§ What you need to do
Set down the listing below verbatim, but only from its first line through the line containing "(modEnv f s).tick = s.tick := rfl".

§ Available records
◆ ◆ ◆ ◆ ◆

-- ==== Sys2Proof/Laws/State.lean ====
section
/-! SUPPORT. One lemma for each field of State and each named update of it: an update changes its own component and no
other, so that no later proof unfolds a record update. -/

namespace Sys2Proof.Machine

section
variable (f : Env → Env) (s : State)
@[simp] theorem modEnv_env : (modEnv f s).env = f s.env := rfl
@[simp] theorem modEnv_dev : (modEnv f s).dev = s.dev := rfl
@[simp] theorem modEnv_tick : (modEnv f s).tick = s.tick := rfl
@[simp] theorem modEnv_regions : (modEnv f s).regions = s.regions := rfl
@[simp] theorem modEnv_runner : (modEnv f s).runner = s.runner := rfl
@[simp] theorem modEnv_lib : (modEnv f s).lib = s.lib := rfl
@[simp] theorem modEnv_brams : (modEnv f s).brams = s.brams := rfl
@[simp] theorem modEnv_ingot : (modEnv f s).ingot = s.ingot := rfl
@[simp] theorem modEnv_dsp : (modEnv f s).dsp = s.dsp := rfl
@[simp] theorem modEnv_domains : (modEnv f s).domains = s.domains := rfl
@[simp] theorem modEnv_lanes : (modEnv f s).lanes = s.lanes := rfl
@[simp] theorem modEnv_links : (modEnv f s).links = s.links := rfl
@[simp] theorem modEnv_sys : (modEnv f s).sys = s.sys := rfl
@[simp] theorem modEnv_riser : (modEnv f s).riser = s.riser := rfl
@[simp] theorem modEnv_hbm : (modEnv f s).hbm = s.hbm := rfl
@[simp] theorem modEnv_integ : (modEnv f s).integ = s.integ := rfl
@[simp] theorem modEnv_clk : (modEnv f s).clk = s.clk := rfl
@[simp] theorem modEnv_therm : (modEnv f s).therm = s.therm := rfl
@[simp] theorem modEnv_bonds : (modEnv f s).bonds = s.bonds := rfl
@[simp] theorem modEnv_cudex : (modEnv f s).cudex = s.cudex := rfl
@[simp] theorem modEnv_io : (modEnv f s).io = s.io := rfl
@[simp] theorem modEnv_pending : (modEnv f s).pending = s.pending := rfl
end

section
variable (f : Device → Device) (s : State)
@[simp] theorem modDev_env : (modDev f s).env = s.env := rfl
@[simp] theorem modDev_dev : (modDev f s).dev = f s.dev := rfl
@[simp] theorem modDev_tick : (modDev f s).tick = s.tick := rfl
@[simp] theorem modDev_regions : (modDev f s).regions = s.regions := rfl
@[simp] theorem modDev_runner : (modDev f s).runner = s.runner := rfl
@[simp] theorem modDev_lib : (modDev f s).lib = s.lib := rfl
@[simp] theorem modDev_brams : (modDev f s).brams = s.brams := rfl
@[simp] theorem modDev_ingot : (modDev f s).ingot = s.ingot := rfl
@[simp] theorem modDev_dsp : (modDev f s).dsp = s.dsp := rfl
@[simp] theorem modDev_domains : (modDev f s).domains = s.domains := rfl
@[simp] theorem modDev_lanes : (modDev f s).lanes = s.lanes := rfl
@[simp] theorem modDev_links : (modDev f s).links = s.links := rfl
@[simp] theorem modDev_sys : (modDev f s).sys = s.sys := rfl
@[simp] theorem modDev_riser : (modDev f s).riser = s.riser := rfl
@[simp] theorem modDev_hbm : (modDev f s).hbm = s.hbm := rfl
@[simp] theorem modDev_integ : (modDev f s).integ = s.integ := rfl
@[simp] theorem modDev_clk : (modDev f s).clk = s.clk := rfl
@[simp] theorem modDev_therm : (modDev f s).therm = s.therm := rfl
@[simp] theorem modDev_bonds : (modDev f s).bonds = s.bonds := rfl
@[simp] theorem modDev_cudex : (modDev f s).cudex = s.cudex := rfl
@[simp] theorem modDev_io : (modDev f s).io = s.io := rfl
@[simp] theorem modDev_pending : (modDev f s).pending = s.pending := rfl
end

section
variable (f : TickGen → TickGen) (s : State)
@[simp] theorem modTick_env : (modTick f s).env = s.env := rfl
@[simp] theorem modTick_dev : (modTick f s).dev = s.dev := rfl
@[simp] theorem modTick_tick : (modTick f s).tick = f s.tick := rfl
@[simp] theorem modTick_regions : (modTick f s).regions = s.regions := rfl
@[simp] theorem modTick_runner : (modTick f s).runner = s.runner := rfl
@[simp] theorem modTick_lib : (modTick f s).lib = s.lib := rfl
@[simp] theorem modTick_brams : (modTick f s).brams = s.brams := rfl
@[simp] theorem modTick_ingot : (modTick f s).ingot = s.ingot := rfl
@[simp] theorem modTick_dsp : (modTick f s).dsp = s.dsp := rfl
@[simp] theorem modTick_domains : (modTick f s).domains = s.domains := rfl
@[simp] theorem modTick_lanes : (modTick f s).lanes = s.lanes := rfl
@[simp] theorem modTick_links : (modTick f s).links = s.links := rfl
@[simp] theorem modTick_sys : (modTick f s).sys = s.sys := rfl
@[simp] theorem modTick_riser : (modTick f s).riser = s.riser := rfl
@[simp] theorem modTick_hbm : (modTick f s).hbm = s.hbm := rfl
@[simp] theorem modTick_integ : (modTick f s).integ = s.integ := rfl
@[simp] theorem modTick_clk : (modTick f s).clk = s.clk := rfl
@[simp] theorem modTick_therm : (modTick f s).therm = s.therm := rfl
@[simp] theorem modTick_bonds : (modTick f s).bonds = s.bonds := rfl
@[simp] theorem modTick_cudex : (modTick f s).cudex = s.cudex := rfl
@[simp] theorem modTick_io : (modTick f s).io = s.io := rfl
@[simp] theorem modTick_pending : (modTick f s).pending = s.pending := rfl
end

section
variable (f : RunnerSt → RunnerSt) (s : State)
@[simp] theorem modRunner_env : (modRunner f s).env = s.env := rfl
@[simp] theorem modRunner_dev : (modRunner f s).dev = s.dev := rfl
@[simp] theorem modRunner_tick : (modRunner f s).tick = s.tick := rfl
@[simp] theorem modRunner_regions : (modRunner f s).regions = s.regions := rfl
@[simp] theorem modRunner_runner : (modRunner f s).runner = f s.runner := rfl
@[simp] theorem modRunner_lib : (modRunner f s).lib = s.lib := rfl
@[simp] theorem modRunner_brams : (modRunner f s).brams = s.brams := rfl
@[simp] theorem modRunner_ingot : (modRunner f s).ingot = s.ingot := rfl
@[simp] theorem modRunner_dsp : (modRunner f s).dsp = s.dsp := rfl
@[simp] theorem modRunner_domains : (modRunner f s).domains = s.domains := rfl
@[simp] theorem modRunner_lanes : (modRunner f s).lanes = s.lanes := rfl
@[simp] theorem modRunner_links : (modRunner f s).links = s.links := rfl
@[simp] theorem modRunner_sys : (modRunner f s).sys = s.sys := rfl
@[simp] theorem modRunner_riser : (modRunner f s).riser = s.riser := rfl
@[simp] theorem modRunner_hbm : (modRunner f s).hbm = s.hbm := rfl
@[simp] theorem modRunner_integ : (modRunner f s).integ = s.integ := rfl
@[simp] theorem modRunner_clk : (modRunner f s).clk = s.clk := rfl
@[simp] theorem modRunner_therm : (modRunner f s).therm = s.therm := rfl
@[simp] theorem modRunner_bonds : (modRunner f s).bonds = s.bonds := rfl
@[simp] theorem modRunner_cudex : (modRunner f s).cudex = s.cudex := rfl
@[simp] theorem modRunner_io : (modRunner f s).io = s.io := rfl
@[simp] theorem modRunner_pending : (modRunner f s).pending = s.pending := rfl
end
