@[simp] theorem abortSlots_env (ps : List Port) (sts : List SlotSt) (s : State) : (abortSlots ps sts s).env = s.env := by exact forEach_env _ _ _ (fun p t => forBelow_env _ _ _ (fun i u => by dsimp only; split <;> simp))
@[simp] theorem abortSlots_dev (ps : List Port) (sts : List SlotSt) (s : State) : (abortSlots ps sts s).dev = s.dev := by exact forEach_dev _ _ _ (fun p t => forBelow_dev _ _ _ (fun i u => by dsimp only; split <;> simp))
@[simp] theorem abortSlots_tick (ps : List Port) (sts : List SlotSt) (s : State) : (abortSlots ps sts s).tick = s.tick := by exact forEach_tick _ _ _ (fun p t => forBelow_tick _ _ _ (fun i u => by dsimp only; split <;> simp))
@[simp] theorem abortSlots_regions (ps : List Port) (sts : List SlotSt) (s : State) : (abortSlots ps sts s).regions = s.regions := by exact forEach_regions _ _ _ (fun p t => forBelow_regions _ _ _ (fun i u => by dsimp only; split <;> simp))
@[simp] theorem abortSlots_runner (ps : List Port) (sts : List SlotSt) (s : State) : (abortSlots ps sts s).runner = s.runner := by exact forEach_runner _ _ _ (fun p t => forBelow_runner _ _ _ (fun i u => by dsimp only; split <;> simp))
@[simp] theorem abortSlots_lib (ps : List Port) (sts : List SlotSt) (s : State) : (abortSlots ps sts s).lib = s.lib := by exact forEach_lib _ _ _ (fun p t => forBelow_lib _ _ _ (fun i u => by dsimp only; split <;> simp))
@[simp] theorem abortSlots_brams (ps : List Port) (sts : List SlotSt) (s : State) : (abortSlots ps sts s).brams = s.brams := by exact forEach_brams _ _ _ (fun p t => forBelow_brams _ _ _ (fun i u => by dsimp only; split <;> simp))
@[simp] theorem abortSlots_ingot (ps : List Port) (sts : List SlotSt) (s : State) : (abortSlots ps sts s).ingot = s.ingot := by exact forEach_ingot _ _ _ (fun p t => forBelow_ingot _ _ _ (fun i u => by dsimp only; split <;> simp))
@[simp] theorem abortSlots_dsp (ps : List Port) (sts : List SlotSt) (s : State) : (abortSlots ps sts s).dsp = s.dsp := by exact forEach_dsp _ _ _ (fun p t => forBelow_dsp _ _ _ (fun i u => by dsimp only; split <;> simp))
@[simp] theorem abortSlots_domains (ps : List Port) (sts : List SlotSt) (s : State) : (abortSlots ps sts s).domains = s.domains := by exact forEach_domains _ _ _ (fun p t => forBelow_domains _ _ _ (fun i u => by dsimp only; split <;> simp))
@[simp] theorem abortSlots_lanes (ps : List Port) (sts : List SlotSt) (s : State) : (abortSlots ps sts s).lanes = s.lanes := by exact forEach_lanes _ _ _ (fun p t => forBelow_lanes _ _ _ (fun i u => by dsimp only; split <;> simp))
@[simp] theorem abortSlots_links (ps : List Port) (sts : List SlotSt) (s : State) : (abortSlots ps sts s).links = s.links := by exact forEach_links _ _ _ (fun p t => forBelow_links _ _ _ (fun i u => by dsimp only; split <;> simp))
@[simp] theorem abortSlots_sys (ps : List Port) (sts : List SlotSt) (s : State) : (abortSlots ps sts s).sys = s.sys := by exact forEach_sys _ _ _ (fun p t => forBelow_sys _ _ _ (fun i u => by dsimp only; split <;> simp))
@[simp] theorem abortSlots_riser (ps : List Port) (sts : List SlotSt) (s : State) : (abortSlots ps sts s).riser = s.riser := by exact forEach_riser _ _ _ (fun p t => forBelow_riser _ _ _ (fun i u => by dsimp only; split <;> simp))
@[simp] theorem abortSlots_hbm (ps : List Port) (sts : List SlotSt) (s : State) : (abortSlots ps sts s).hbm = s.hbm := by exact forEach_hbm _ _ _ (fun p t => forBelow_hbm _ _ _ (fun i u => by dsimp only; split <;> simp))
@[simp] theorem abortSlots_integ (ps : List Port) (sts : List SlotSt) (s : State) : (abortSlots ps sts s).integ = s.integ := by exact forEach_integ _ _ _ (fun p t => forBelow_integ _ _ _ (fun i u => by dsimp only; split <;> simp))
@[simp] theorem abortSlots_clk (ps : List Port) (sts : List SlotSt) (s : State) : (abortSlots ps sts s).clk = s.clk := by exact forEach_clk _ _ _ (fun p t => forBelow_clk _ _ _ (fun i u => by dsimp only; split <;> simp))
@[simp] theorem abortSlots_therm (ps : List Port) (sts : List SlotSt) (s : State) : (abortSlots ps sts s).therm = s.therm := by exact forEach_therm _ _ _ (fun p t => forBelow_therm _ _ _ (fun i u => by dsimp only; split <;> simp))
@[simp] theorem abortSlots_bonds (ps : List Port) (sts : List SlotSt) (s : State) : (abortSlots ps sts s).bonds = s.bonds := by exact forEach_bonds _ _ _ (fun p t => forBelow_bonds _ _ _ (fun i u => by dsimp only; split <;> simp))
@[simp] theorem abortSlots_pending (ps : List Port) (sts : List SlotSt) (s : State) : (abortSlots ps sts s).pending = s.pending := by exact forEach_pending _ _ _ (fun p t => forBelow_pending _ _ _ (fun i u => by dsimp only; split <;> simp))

◆ ◆ ◆ ◆ ◆

§ Solution to the exercise
-- ==== Sys2Proof/Laws/State.lean ====
section
/-! SUPPORT. One lemma for each field of State and each named update of it: an update changes its own component and no
other, so that no later proof unfolds a record update. -/

namespace Sys2Proof.Machine

section
variable (f : Env → Env) (s : State)
@[simp] theorem modEnv_env : (modEnv f s).env = f s.env := rfl
@[simp] theorem modEnv_dev : (modEnv f s).dev = s.dev := rfl
@[simp] theorem modEnv_tick : (modEnv f s).tick = s.tick := rfl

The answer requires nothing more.